-- ==== Sys2Proof/Laws/KeepsBoundary.lean ====
section
/-! SUPPORT. What the operations of Machine/Boundary.lean keep. -/

namespace Sys2Proof.Machine

theorem State.startOrRamp_keeps {W : Nat} {s₀ s : State} (r : RailId) (hW : maskLe 0x34000000000C20000 W = true) (hk : Keeps W s₀ s) :
    Keeps W s₀ (State.startOrRamp s r) := by
  unfold State.startOrRamp
  repeat' first
    | with_reducible assumption
    | with_reducible exact Keeps.refl _ _
    | with_reducible exact Bool.false_and _
    | intro _
    | with_reducible refine Keeps.foldl _ _ ?_ (fun _ _ => ?_)
    | with_reducible refine State.ramp_keeps _ (maskLe_trans (by decide) hW) ?_
    | with_reducible refine State.beginRun_keeps _ (maskLe_trans (by decide) hW) ?_
    | with_reducible refine Keeps.ite ?_ ?_
    | dsimp only
    | split

theorem State.superviseRail_keeps {W : Nat} {s₀ s : State} (r : RailId) (hW : maskLe 0x8073D116810016436008 W = true) (hk : Keeps W s₀ s) :
    Keeps W s₀ (State.superviseRail s r) := by
  unfold State.superviseRail
  repeat' first
    | with_reducible assumption
    | with_reducible exact Keeps.refl _ _
    | with_reducible exact Bool.false_and _
    | intro _
    | with_reducible refine Keeps.foldl _ _ ?_ (fun _ _ => ?_)
    | with_reducible refine State.shedBoundary_keeps _ (maskLe_trans (by decide) hW) ?_
    | with_reducible refine State.checkProtection_keeps _ _ (maskLe_trans (by decide) hW) ?_
    | with_reducible refine State.dcEnergy_keeps _ (maskLe_trans (by decide) hW) ?_
    | with_reducible refine Keeps.ite ?_ ?_
    | dsimp only
    | split

theorem State.settleDemand_keeps {W : Nat} {s₀ s : State} (r : RailId) (hW : maskLe 0x200628000000002420000 W = true) (hk : Keeps W s₀ s) :
    Keeps W s₀ (State.settleDemand s r) := by
  unfold State.settleDemand
  repeat' first
    | with_reducible assumption
    | with_reducible exact Keeps.refl _ _
    | with_reducible exact Bool.false_and _
    | intro _
    | with_reducible refine Keeps.foldl _ _ ?_ (fun _ _ => ?_)
    | with_reducible refine State.distribute_keeps _ _ (maskLe_trans (by decide) hW) ?_
    | with_reducible refine State.selectSlots_keeps _ (maskLe_trans (by decide) hW) ?_
    | with_reducible refine State.distributeDrive_keeps _ (maskLe_trans (by decide) hW) ?_
    | with_reducible refine Keeps.ite ?_ ?_
    | dsimp only
    | split

theorem State.controlRail_keeps {W : Nat} {s₀ s : State} (r : RailId) (hW : maskLe 0x28262D116810006C36008 W = true) (hk : Keeps W s₀ s) :
    Keeps W s₀ (State.controlRail s r) := by
  unfold State.controlRail
  repeat' first
    | with_reducible assumption
    | with_reducible exact Keeps.refl _ _
    | with_reducible exact Bool.false_and _
    | intro _
    | with_reducible refine Keeps.foldl _ _ ?_ (fun _ _ => ?_)
    | with_reducible refine State.modRail_keeps _ _ (maskLe_trans (by decide) hW) ?_
    | with_reducible refine State.latchBearings_keeps _ (maskLe_trans (by decide) hW) ?_
    | with_reducible refine State.computeSlots_keeps _ _ (maskLe_trans (by decide) hW) ?_
    | with_reducible refine State.settleDemand_keeps _ (maskLe_trans (by decide) hW) ?_
    | with_reducible refine Keeps.ite ?_ ?_
    | dsimp only
    | split

theorem State.errorReady_keeps {W : Nat} {s₀ s : State} (r : RailId) (hW : maskLe 0x28262D116810006C36008 W = true) (hk : Keeps W s₀ s) :
    Keeps W s₀ (State.errorReady s r) := by
  unfold State.errorReady
  repeat' first
    | with_reducible assumption
    | with_reducible exact Keeps.refl _ _
    | with_reducible exact Bool.false_and _
    | intro _
    | with_reducible refine Keeps.foldl _ _ ?_ (fun _ _ => ?_)
    | with_reducible refine State.modRail_keeps _ _ (maskLe_trans (by decide) hW) ?_
    | with_reducible refine State.computeSlots_keeps _ _ (maskLe_trans (by decide) hW) ?_
    | with_reducible refine State.settleDemand_keeps _ (maskLe_trans (by decide) hW) ?_
    | with_reducible refine Keeps.ite ?_ ?_
    | dsimp only
    | split

theorem execWindowErrorReady_keeps (r : VRailId) (codes : List (BitVec 9)) (s : State) : Keeps.Out 0x2826AD116810006CB6008 s (execWindowErrorReady r codes s) := by
  unfold execWindowErrorReady
  repeat' first
    | with_reducible refine Keeps.out_next ?_
    | with_reducible refine Keeps.out_ite ?_ ?_
    | with_reducible assumption
    | with_reducible exact Keeps.refl _ _
    | with_reducible exact Bool.false_and _
    | intro _
    | with_reducible refine Keeps.foldl _ _ ?_ (fun _ _ => ?_)
    | with_reducible refine State.windowError_keeps _ _ (by decide) ?_
    | with_reducible refine State.errorReady_keeps _ (by decide) ?_
    | with_reducible refine Keeps.ite ?_ ?_
    | dsimp only
    | split

theorem State.writeReference_keeps {W : Nat} {s₀ s : State} (r : RailId) (hW : maskLe 0x80000000000080000 W = true) (hk : Keeps W s₀ s) :
    Keeps W s₀ (State.writeReference s r) := by
  unfold State.writeReference
  repeat' first
    | with_reducible assumption
    | with_reducible exact Keeps.refl _ _
    | with_reducible exact Bool.false_and _
    | intro _
    | with_reducible refine Keeps.foldl _ _ ?_ (fun _ _ => ?_)
    | with_reducible refine State.setReference_keeps _ (maskLe_trans (by decide) hW) ?_
    | with_reducible refine Keeps.ite ?_ ?_
    | dsimp only
    | split

theorem State.stopPhases_keeps {W : Nat} {s₀ s : State} (r : RailId) (hW : maskLe 0x428000010000420000 W = true) (hk : Keeps W s₀ s) :
    Keeps W s₀ (State.stopPhases s r) := by
  unfold State.stopPhases
  repeat' first
    | with_reducible assumption
    | with_reducible exact Keeps.refl _ _
    | with_reducible exact Bool.false_and _
    | intro _
    | with_reducible refine Keeps.foldl _ _ ?_ (fun _ _ => ?_)
    | with_reducible refine State.modPhase_keeps _ _ (maskLe_trans (by decide) hW) ?_ (fun _ h => ?_)
    | with_reducible refine State.settleStop_keeps _ (maskLe_trans (by decide) hW) ?_
    | with_reducible refine Keeps.ite ?_ ?_
    | dsimp only
    | split

theorem State.softStep_keeps {W : Nat} {s₀ s : State} (r : RailId) (hW : maskLe 0x428000010000420000 W = true) (hk : Keeps W s₀ s) :
    Keeps W s₀ (State.softStep s r) := by
  unfold State.softStep
  repeat' first
    | with_reducible assumption
    | with_reducible exact Keeps.refl _ _
    | with_reducible exact Bool.false_and _
    | intro _
    | with_reducible refine Keeps.foldl _ _ ?_ (fun _ _ => ?_)
    | with_reducible refine State.modRail_keeps _ _ (maskLe_trans (by decide) hW) ?_
    | with_reducible refine State.stopPhases_keeps _ (maskLe_trans (by decide) hW) ?_
    | with_reducible refine Keeps.ite ?_ ?_
    | dsimp only
    | split

theorem State.takeMap_keeps {W : Nat} {s₀ s : State} (hW : maskLe 0x8062D11681000643E008 W = true) (hk : Keeps W s₀ s) :
    Keeps W s₀ (State.takeMap s) := by
  unfold State.takeMap
  repeat' first
    | with_reducible assumption
    | with_reducible exact Keeps.refl _ _
    | with_reducible exact Bool.false_and _
    | intro _
    | with_reducible refine Keeps.foldl _ _ ?_ (fun _ _ => ?_)
    | with_reducible refine State.setFlash_keeps _ (maskLe_trans (by decide) hW) ?_
    | with_reducible refine State.raise_keeps _ _ (maskLe_trans (by decide) hW) ?_
    | with_reducible refine Keeps.ite ?_ ?_
    | dsimp only
    | split

theorem State.boundary_keeps {W : Nat} {s₀ s : State} (r : RailId) (hW : maskLe 0x402827FD116810017CBE01E W = true) (hk : Keeps W s₀ s) :
    Keeps W s₀ (State.boundary s r) := by
  unfold State.boundary
  repeat' first
    | with_reducible assumption
    | with_reducible exact Keeps.refl _ _
    | with_reducible exact Bool.false_and _
    | intro _
    | with_reducible refine Keeps.foldl _ _ ?_ (fun _ _ => ?_)
    | with_reducible refine State.envelopeBoundary_keeps _ (maskLe_trans (by decide) hW) ?_
    | with_reducible refine State.measureRail_keeps _ _ (maskLe_trans (by decide) hW) ?_
    | with_reducible refine State.spanBoundary_keeps _ (maskLe_trans (by decide) hW) ?_
    | with_reducible refine State.swapTables_keeps _ (maskLe_trans (by decide) hW) ?_
    | with_reducible refine State.applyDue_keeps _ (maskLe_trans (by decide) hW) ?_
    | with_reducible refine State.startOrRamp_keeps _ (maskLe_trans (by decide) hW) ?_
    | with_reducible refine State.superviseRail_keeps _ (maskLe_trans (by decide) hW) ?_
    | with_reducible refine State.controlRail_keeps _ (maskLe_trans (by decide) hW) ?_
    | with_reducible refine State.writeReference_keeps _ (maskLe_trans (by decide) hW) ?_
    | with_reducible refine State.softStep_keeps _ (maskLe_trans (by decide) hW) ?_
    | with_reducible refine State.takeMap_keeps  (maskLe_trans (by decide) hW) ?_
    | with_reducible refine Keeps.ite ?_ ?_
    | dsimp only
    | split

theorem execEngineSampleBoundary_keeps (r : RailId) (s : State) : Keeps.Out 0x402827FD116810017CBE01E s (execEngineSampleBoundary r s) := by
  unfold execEngineSampleBoundary
  repeat' first
    | with_reducible refine Keeps.out_next ?_
    | with_reducible refine Keeps.out_ite ?_ ?_
    | with_reducible assumption
    | with_reducible exact Keeps.refl _ _
    | with_reducible exact Bool.false_and _
    | intro _
    | with_reducible refine Keeps.foldl _ _ ?_ (fun _ _ => ?_)
    | with_reducible refine State.boundary_keeps _ (by decide) ?_
    | with_reducible refine Keeps.ite ?_ ?_
    | dsimp only
    | split

end Sys2Proof.Machine
end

★ ★ ★ ★ ★ ★ ★

→ **Task goal**
Everything from the first line of the entries above through the line with "maskLe 0x8073D116810016436008 W" is to be reproduced exactly, and nothing else.

→ **Exercise response**
-- ==== Sys2Proof/Laws/KeepsBoundary.lean ====
section
/-! SUPPORT. What the operations of Machine/Boundary.lean keep. -/

namespace Sys2Proof.Machine

theorem State.startOrRamp_keeps {W : Nat} {s₀ s : State} (r : RailId) (hW : maskLe 0x34000000000C20000 W = true) (hk : Keeps W s₀ s) :
    Keeps W s₀ (State.startOrRamp s r) := by
  unfold State.startOrRamp
  repeat' first
    | with_reducible assumption
    | with_reducible exact Keeps.refl _ _
    | with_reducible exact Bool.false_and _
    | intro _
    | with_reducible refine Keeps.foldl _ _ ?_ (fun _ _ => ?_)
    | with_reducible refine State.ramp_keeps _ (maskLe_trans (by decide) hW) ?_
    | with_reducible refine State.beginRun_keeps _ (maskLe_trans (by decide) hW) ?_
    | with_reducible refine Keeps.ite ?_ ?_
    | dsimp only
    | split

theorem State.superviseRail_keeps {W : Nat} {s₀ s : State} (r : RailId) (hW : maskLe 0x8073D116810016436008 W = true) (hk : Keeps W s₀ s) :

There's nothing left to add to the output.